### DATA:
-- ==== Sys2Proof/Machine/Memory.lean ====
section
/-! DEFINITION. Sys2Proof/Machine/Memory.lean: loads, stores and remote requests, major 0x20 (11 R228 to R231). -/

namespace Sys2Proof.Machine

def execLd (ty : Ty) (d : G) (m : MemX) (s : State) : Host.Outcome State Fault Refusal :=
  finish s (loadOp s true ty d (eaX s.th m))
def execSt (ty : Ty) (d : G) (m : MemX) (s : State) : Host.Outcome State Fault Refusal :=
  finish s (storeOp s true (eaX s.th m) (storeBytes s.th ty d))
def execGet (ty : Ty) (d : G) (m : MemX) (s : State) : Host.Outcome State Fault Refusal :=
  finish s (loadOp s false ty d (eaX s.th m))
def execPut (ty : Ty) (d : G) (m : MemX) (s : State) : Host.Outcome State Fault Refusal :=
  finish s (storeOp s false (eaX s.th m) (storeBytes s.th ty d))

/-- R230: PUT, then the increment, which is performed after the data write (R95). -/
def putcOp (s : State) (va : Word) (l : List Byte) (cnt : Word) (n : Nat) : Except Stop State :=
  match homeFor s va aWrite l.length, guardE (vaultAddr s s.cur.t 8 cnt) .address cnt, relGate s with
  | .error e, _, _ => .error e
  | _, .error e, _ => .error e
  | _, _, .error e => .error e
  | .ok (.tile h off), _, _ =>
    if h = s.cur.t ∨ inSys off = true then
      match sysGate s h off, writeAt s h va l with
      | .error e, _ => .error e
      | _, .error e => .error e
      | _, .ok s1 => .ok (sendIncr s1.nextReq s.cur.t s.cur.t (some (mkReq s)) cnt n).retire
    else .ok (sendPut s (.tile h off) va l (some (cnt, n))).retire
  | .ok (.edge o), _, _ => .ok (sendPut s (.edge o) va l (some (cnt, n))).retire
def execPutc (ty : Ty) (d : G) (m : MemB) (cnt : G) (inc : BitVec 4) (s : State) : Host.Outcome State Fault Refusal :=
  finish s (putcOp s (eaB s.th m) (storeBytes s.th ty d) (rdG s.th cnt) (inc.toNat + 1))

/-- R231. -/
def execMigr (pn : P) (m : MemB) (s : State) : Host.Outcome State Fault Refusal :=
  finish s <| match homeFor s (eaB s.th m) aRead 1 with
    | .error e => .error e
    | .ok (.edge _) => .error (.trap { cause := .address, addr := eaB s.th m })
    | .ok (.tile h _) =>
      if h = s.cur.t then .ok (s.modTh fun th => wrP th pn true).retire
      else if pinnedTo s s.cur.t s.cur.c h then .ok (s.modTh fun th => wrP th pn false).retire
      else .error (.migrate h 1 pn.val)
def execPin (s : State) : Host.Outcome State Fault Refusal := .next (s.modTh fun th => { th with epin := true }).retire
def execUnpin (s : State) : Host.Outcome State Fault Refusal := .next (s.modTh fun th => { th with epin := false }).retire

end Sys2Proof.Machine
end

### BRIEF:
Within the listing above, the range opens at the line with "s)) cnt n).retire" and closes at the line with "def execPin (s". Reproduce exactly the lines of that range, including both ends.

### WRITTEN RESPONSE:
      | _, .ok s1 => .ok (sendIncr s1.nextReq s.cur.t s.cur.t (some (mkReq s)) cnt n).retire
    else .ok (sendPut s (.tile h off) va l (some (cnt, n))).retire
  | .ok (.edge o), _, _ => .ok (sendPut s (.edge o) va l (some (cnt, n))).retire
def execPutc (ty : Ty) (d : G) (m : MemB) (cnt : G) (inc : BitVec 4) (s : State) : Host.Outcome State Fault Refusal :=
  finish s (putcOp s (eaB s.th m) (storeBytes s.th ty d) (rdG s.th cnt) (inc.toNat + 1))

/-- R231. -/
def execMigr (pn : P) (m : MemB) (s : State) : Host.Outcome State Fault Refusal :=
  finish s <| match homeFor s (eaB s.th m) aRead 1 with
    | .error e => .error e
    | .ok (.edge _) => .error (.trap { cause := .address, addr := eaB s.th m })
    | .ok (.tile h _) =>
      if h = s.cur.t then .ok (s.modTh fun th => wrP th pn true).retire
      else if pinnedTo s s.cur.t s.cur.c h then .ok (s.modTh fun th => wrP th pn false).retire
      else .error (.migrate h 1 pn.val)
def execPin (s : State) : Host.Outcome State Fault Refusal := .next (s.modTh fun th => { th with epin := true }).retire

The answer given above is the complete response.